# Statistical Methods and Algorithms for Population Genomic Inference

> **NIH NIH R01** · UNIVERSITY OF CALIFORNIA AT DAVIS · 2020 · $206,764

## Abstract

Project Summary/Abstract
The proposed supplement is in response to the “Notice of Special Interest (NOSI) regarding the Availability of
Urgent Competitive Revisions for Research on the 2019 Novel Coronavirus (2019-nCoV).” In particular, it is in
response to the stated NIGMS Interests: “Incorporation of data related to the 2019-nCoV into ongoing research
efforts to develop predictive models for the spread of coronaviruses and related infectious agents.” The proposed
research extends several aims of the existing grant NIH 5 R01 GM123306 to develop predictive models of the
spread of Coronavirus and link these models to genomic variation in hCoV19. Specifically, the proposed research
extends Aims 1 and 2 of the original proposal to develop new methods to infer admixture events and recombination
among lineages of hCoV19. Recombination is an important factor in the evolution of Coronaviruses and is linked
to changes of virulence and transmissibility and is therefore an important parameter of predictive models. The
proposed research also extends Aim 4 of the current award by: (1) implementing “tip-dating” using viral sampling
times to calibrate divergence-time estimates under a relaxed-molecular clock model, and; (2) implements realistic
epidemiological priors for gene trees. These extensions allow important epidemiological parameters, such as R0,
to be inferred from genomic sequence data while allowing for temporal changes in contacts between infected and
susceptible individuals and changes in sampling (intensity of genetic testing) over time across geographic areas.
Because CoV19 has a relatively low mutation rate and is under strong purifying selection, it is important to develop
integrative methods for analyzing the genetic data that incorporate information from other sources (travel histories,
testing regimes, social distancing measures, etc) and maximize the utility of the sequence data. Implementing such
an integrative approach is straightforward using the Bayesian framework proposed. The new priors we implement
will allow allow external sources of information to be incorporated.
 The parameters estimated in the preceding aims are essential for constructing predictive simulations of hCoV19.
The proposed research extends Aim 6 of the original proposal to develop new simulation methods for predicting
the progress of the pandemic from a molecular-genetics perspective.

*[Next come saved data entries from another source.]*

/-! ### The host and the management core -/

/-- A host with the right has its request done; one without it is frozen, the partition's supervisor is told and the reply
is 0x25; a frozen agent's requests are not performed; a write waits behind operations that precede it. A management request
joins firmware's queue, and its step performs the oldest: firmware's functions, of which a supervisor may make some for its own
partition alone; a module whose bring-up is held reports its failure instead, and an image is accepted only under the fused root
key and from the fused version on. Reset and the loss of power leave the fuses, the image and the attestation counter. -/
def Obligations.HostSteps : Prop :=
  ∀ (s : State) (host tag part : Nat) (va : Word),
    (∀ i, i ∈ [Instr.hostLaunch host tag part va [], .hostRead host tag part va 8, .hostWrite host tag part va [], .hostBiasFlip host tag part va 0] →
      s.hostQ = [] →
      (s.boot < 4 ∨ host ∈ s.frozenHosts → exec i s = .next s) ∧
      (4 ≤ s.boot → s.boot ≠ 8 → host ∉ s.frozenHosts → ∃ u st, exec i s = .next u ∧ u.mem = s.mem ∧ u.frozenHosts = s.frozenHosts ∧
        u.replies = s.replies ++ [{ host := host, tag := tag, status := st, data := [] }]) ∧
      (s.boot = 8 → host ∉ s.frozenHosts → s.bindings.all (fun b => b.host ≠ host) = true → ∃ u, exec i s = .next u ∧
        host ∈ u.frozenHosts ∧ u.mem = s.mem ∧ u.replies = s.replies ++ [{ host := host, tag := tag, status := 0x25, data := [] }])) ∧
    (s.boot = 8 → host ∉ s.frozenHosts →
      (∀ hdr, s.right host part (fun b => b.launch) = true → hostMbox va = none → hdr.length = 8 → exec (.hostLaunch host tag part va hdr) s =
        .next { s with hwMsgs := s.hwMsgs ++ [{ mbox := va, start := 0, hdr := hdr, part := part, kind := 2, sender := host, task := tag }] }) ∧
      (∀ n, s.right host part (fun b => b.read) = true → s.hostQ.any (fun r => r.host = host) = false →
        (n < 8 ∨ 256 < n → exec (.hostRead host tag part va n) s = .next (s.reply host tag 0x02 [])) ∧
        (∀ b, 8 ≤ n → n ≤ 256 → s.partRead part va n = .ok b → exec (.hostRead host tag part va n) s =
          .next ((s.partTouch part va n).reply host tag 0 b)) ∧
        (∀ c, 8 ≤ n → n ≤ 256 → s.partRead part va n = .error c → exec (.hostRead host tag part va n) s =
          .next (if c.code = 0x25 then s.violation host tag part else s.reply host tag c.code.toNat []))) ∧
      (∀ data : List Byte, s.right host part (fun b => b.write) = true → s.hostQ.any (fun r => r.host = host) = false →
        ((s.partHold 0 part va data.length).isSome = true → exec (.hostWrite host tag part va data) s = .next { s with
          hostQ := s.hostQ ++ [{ host := host, tag := tag, part := part, va := va, size := data.length, data := some data }] }) ∧
        (s.partHold 0 part va data.length = none →
          (data.length < 8 ∨ 256 < data.length → exec (.hostWrite host tag part va data) s = .next (s.reply host tag 0x02 [])) ∧
          (∀ c, 8 ≤ data.length → data.length ≤ 256 → s.writeCause part va.toNat (va.toNat + data.length) va data.length = some c →
            exec (.hostWrite host tag part va data) s =
              .next (if c.code = 0x25 then s.violation host tag part else s.reply host tag c.code.toNat [])) ∧
          (8 ≤ data.length → data.length ≤ 256 → s.writeCause part va.toNat (va.toNat + data.length) va data.length = none →
            exec (.hostWrite host tag part va data) s = .next ((s.partStore 0 part va data).1.reply host tag 0 [])))) ∧
      (∀ hb, s.right host part (fun b => b.flip) = true →
        (bits va 55 16 = 0 → exec (.hostBiasFlip host tag part va hb) s = .next (s.reply host tag 0x21 []) ∧
          (s.bootHeld = false → host < 4096 → s.mgmtFlip host tag part (va &&& 0x00FFFFFFFFFF0000) = s.answer host tag 5 0x21 [])) ∧
        ((s.flip part (va &&& 0x00FFFFFFFFFF0000) (decide (hb % 2 = 1))).1 = 0x25 → exec (.hostBiasFlip host tag part va hb) s =
          .next (s.violation host tag part)) ∧
        (∃ u, exec (.hostBiasFlip host tag part va hb) s = .next u ∧ u.replies.length = s.replies.length + 1)) ∧
      (s.bootHeld = false → host < 4096 →
        (∀ nonce, s.right host part (fun _ => true) = true →
          (2 ^ 20 ≤ s.hss → s.attest host tag part nonce = s.answer host tag 1 0x59 []) ∧
          (s.hss < 2 ^ 20 → (s.attest host tag part nonce).hss = s.hss + 1 ∧ s.replies.length < (s.attest host tag part nonce).replies.length)) ∧
        (∀ arg, (bits arg 37 18 ≠ 0 ∨ bits arg 15 0 % 8 ≠ 0 → s.configRead host tag part arg = s.answer host tag 4 0x02 []) ∧
          (bits arg 37 18 = 0 → bits arg 15 0 % 8 = 0 → s.configRead host tag part arg = s.answer host tag 4 0
            ((List.range (bits arg 17 16 + 1)).map (fun i => capabilityWord s.hss (bits arg 15 0 + 8 * i))))) ∧
        (∀ (arg : BitVec 38) (mbox target : Word), s.right host part (fun b => b.launch) = true → bits arg 37 1 = 0 → bits target 45 0 = 0 →
          (bits target 63 52 = s.modNum → s.right host (bits target 51 46) (fun b => b.launch) = false →
            s.forwardSet host tag part arg mbox target = s.violation host tag (bits target 51 46)) ∧
          (bits target 63 52 ≠ s.modNum →
            (bit arg 0 = false → ((s.forwardSet host tag part arg mbox target).part part).forward mbox = none) ∧
            (bit arg 0 = true → (s.part part).bound mbox = none → mbox.toNat % 64 = 0 → spaceOf mbox = .translated →
              (s.part part).dir.length + (s.part part).fwd.length < 4096 →
              ((s.forwardSet host tag part arg mbox target).part part).forward mbox = some (bits target 63 52, bits target 51 46)))))) ∧
    (host ∉ s.frozenHosts → host < 4096 → part < 64 →
      (∀ nonce, exec (.attestation host tag part nonce) s =
        .next { s with mgmt := s.mgmt ++ [{ host := host, tag := tag, words := mgmtWord 1 part 0 :: nonce }] }) ∧
      (∀ port, port ≠ 0 → s.boot < 7 → (∀ off data, exec (.recoveryImageChunk ⟨host, tag, port⟩ ⟨off, data⟩) s = .next s) ∧
        ∀ len, exec (.recoveryImageEnd ⟨⟨host, tag, port⟩, len⟩) s = .next s) ∧
      (∀ off (data : List Byte), exec (.recoveryImageChunk ⟨host, tag, 0⟩ ⟨off, data⟩) s = .next { s with mgmt := s.mgmt ++
        [{ host := host, tag := tag, words := mgmtWord 2 0 (BitVec.ofNat 38 off) :: leWords ((data.length + 7) / 8) data }] }) ∧
      (∀ len, exec (.recoveryImageEnd ⟨⟨host, tag, 0⟩, len⟩) s =
        .next { s with mgmt := s.mgmt ++ [{ host := host, tag := tag, words := [mgmtWord 3 0 (BitVec.ofNat 38 len)] }] }) ∧
      (∀ arg, exec (.configurationRead host tag part arg) s =
        .next { s with mgmt := s.mgmt ++ [{ host := host, tag := tag, words := [mgmtWord 4 part arg] }] }) ∧
      (∀ hb, exec (.mgmtBiasFlip host tag part va hb) s = .next { s with mgmt := s.mgmt ++
        [{ host := host, tag := tag, words := [mgmtWord 5 part 0, (va &&& ~~~1) ||| BitVec.ofNat 64 (hb % 2)] }] }) ∧
      (∀ arg mbox target, exec (.mailboxForward host tag part arg mbox target) s =
        .next { s with mgmt := s.mgmt ++ [{ host := host, tag := tag, words := [mgmtWord 6 part arg, mbox, target] }] })) ∧
    (part < 64 → host < 4096 → ∀ words t, s.mgmt = { host := host, tag := tag, words := words } :: t →
      let r : State := { s with mgmt := t }
      (∀ nonce, nonce.length = 4 → words = mgmtWord 1 part 0 :: nonce → s.mgmtStep = .next (r.attest host tag part nonce)) ∧
      (∀ off l, off < 2 ^ 38 → words = mgmtWord 2 0 (BitVec.ofNat 38 off) :: l → s.mgmtStep = .next (r.recoveryChunk host tag off (wordBytes l))) ∧
      (∀ len, len < 2 ^ 38 → words = [mgmtWord 3 0 (BitVec.ofNat 38 len)] → s.mgmtStep = .next (r.recoveryEnd host tag len)) ∧
      (∀ arg, words = [mgmtWord 4 part arg] → s.mgmtStep = .next (r.configRead host tag part arg)) ∧
      (∀ d, words = [mgmtWord 5 part 0, d] → s.mgmtStep = .next (r.mgmtFlip host tag part d)) ∧
      (∀ arg mbox target, words = [mgmtWord 6 part arg, mbox, target] → s.mgmtStep = .next (r.forwardSet host tag part arg mbox target))) ∧
    (s.failed = false → ∀ w rest t, s.mgmt = { host := host, tag := tag, words := w :: rest } :: t →
      let r : State := { s with mgmt := t }
      (bits w 47 44 ≠ 0 ∨ 8 ≤ bits w 63 48 ∨ bits w 63 48 = 0 → s.mgmtStep = .next (r.answer host tag (bits w 63 48) 0x02 [])) ∧
      (4096 ≤ host → bits w 47 44 = 0 →
        (bits w 63 48 ∈ [1, 2, 3, 6] → s.mgmtStep = .next (r.answer host tag (bits w 63 48) 0x03 [])) ∧
        (bits w 63 48 ∈ [4, 5, 7] → bits w 43 38 ≠ host - 4096 → s.mgmtStep = .next (r.answer host tag (bits w 63 48) 0x25 [])))) ∧
    (s.failed = true → host < 4096 → ∀ w rest t, s.mgmt = { host := host, tag := tag, words := w :: rest } :: t →
      bits w 63 48 ∈ [1, 4, 5, 6, 7] → ∃ u st, s.mgmtStep = .next u ∧ u.replies = s.replies ++ [{ host := host, tag := tag, status := st, data := [] }]) ∧
    (∃ u, exec .reset s = .next u ∧ u.power = true ∧ (u.boot = 3 ∧ u.bootHeld = false ∨ u.boot = 2 ∧ u.bootHeld = true) ∧ u.mem = [] ∧ u.ctxs = [] ∧
      u.parts = [] ∧ u.pace = 0 ∧ u.image = s.image ∧ u.hss = s.hss ∧ u.disabled = s.disabled ∧ u.fuses = s.fuses) ∧
    (∃ u, exec .powerLoss s = .next u ∧ u.power = false ∧ u.mem = [] ∧ u.ctxs = [] ∧ u.parts = [] ∧ u.image = s.image ∧ u.hss = s.hss ∧ u.fuses = s.fuses) ∧
    (s.failed = true → s.boot ≠ 4 → ∀ off data len, s.recoveryChunk host tag off data = s.report host tag ∧ s.recoveryEnd host tag len = s.report host tag) ∧
    (s.failed = false → ∀ off data len, s.recoveryChunk host tag off data = s.answer host tag 2 0x02 [] ∧
      s.recoveryEnd host tag len = s.answer host tag 3 0x02 []) ∧
    (∀ b, s.fuses.accepts b = true ↔ Config.sha256 (Config.imageKey b) = s.fuses.rootHash ∧ Config.imageSigned b = true ∧
      s.fuses.minVersion.toNat ≤ (Config.imageVersion b).toNat) ∧
    (s.boot = 4 → s.bootHeld = true → host < 4096 →
      (∀ off (data : List Byte), data.length = 256 → off < 2 ^ 16 → s.recoveryChunk host tag off data =
        ({ s with recovery := SMap.set s.recovery off data } : State).reply host tag 0 []) ∧
      (∀ len, (len > 2 ^ 24 ∨ recovered s.recovery 0 ((len + 255) / 256) = none → (s.recoveryEnd host tag len).recovery = [] ∧
          (s.recoveryEnd host tag len).image = s.image ∧ (s.recoveryEnd host tag len).boot = 4) ∧
        ∀ b, len ≤ 2 ^ 24 → recovered s.recovery 0 ((len + 255) / 256) = some b → (s.recoveryEnd host tag len).recovery = [] ∧
          (s.fuses.accepts (b.take len) = false → (s.recoveryEnd host tag len).image = s.image ∧ (s.recoveryEnd host tag len).boot = 4) ∧
          (s.fuses.accepts (b.take len) = true → (s.recoveryEnd host tag len).image = b.take len)))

We will develop and implement these methods
in open-source software for jointly predicting both the spread of the COVID-19 pandemic through time and the
changes in the genomic variation of SARS-CoV-2 under different mitigation strategies. These simulations will
accommodate the selective constraints on the genome inferred from phylogenetic analyses of related Coronoaviruses.
Genetic variation is important both for understanding the potential power of different genetic sampling strategies for
analyzing the progress of the pandemic and for predicting the likelihood that adaptive changes ma...

## Key facts

- **NIH application ID:** 10135748
- **Project number:** 3R01GM123306-01A1S1
- **Recipient organization:** UNIVERSITY OF CALIFORNIA AT DAVIS
- **Principal Investigator:** Bruce RANNALA
- **Activity code:** R01 (R01, R21, SBIR, etc.)
- **Funding institute:** NIH
- **Fiscal year:** 2020
- **Award amount:** $206,764
- **Award type:** 3
- **Project period:** 2020-02-01 → 2024-01-31

## Primary source

NIH RePORTER: https://reporter.nih.gov/project-details/10135748

## Citation

> US National Institutes of Health, RePORTER application 10135748, Statistical Methods and Algorithms for Population Genomic Inference (3R01GM123306-01A1S1). Retrieved via AI Analytics 2026-05-24 from https://api.ai-analytics.org/grant/nih/10135748. Licensed CC0.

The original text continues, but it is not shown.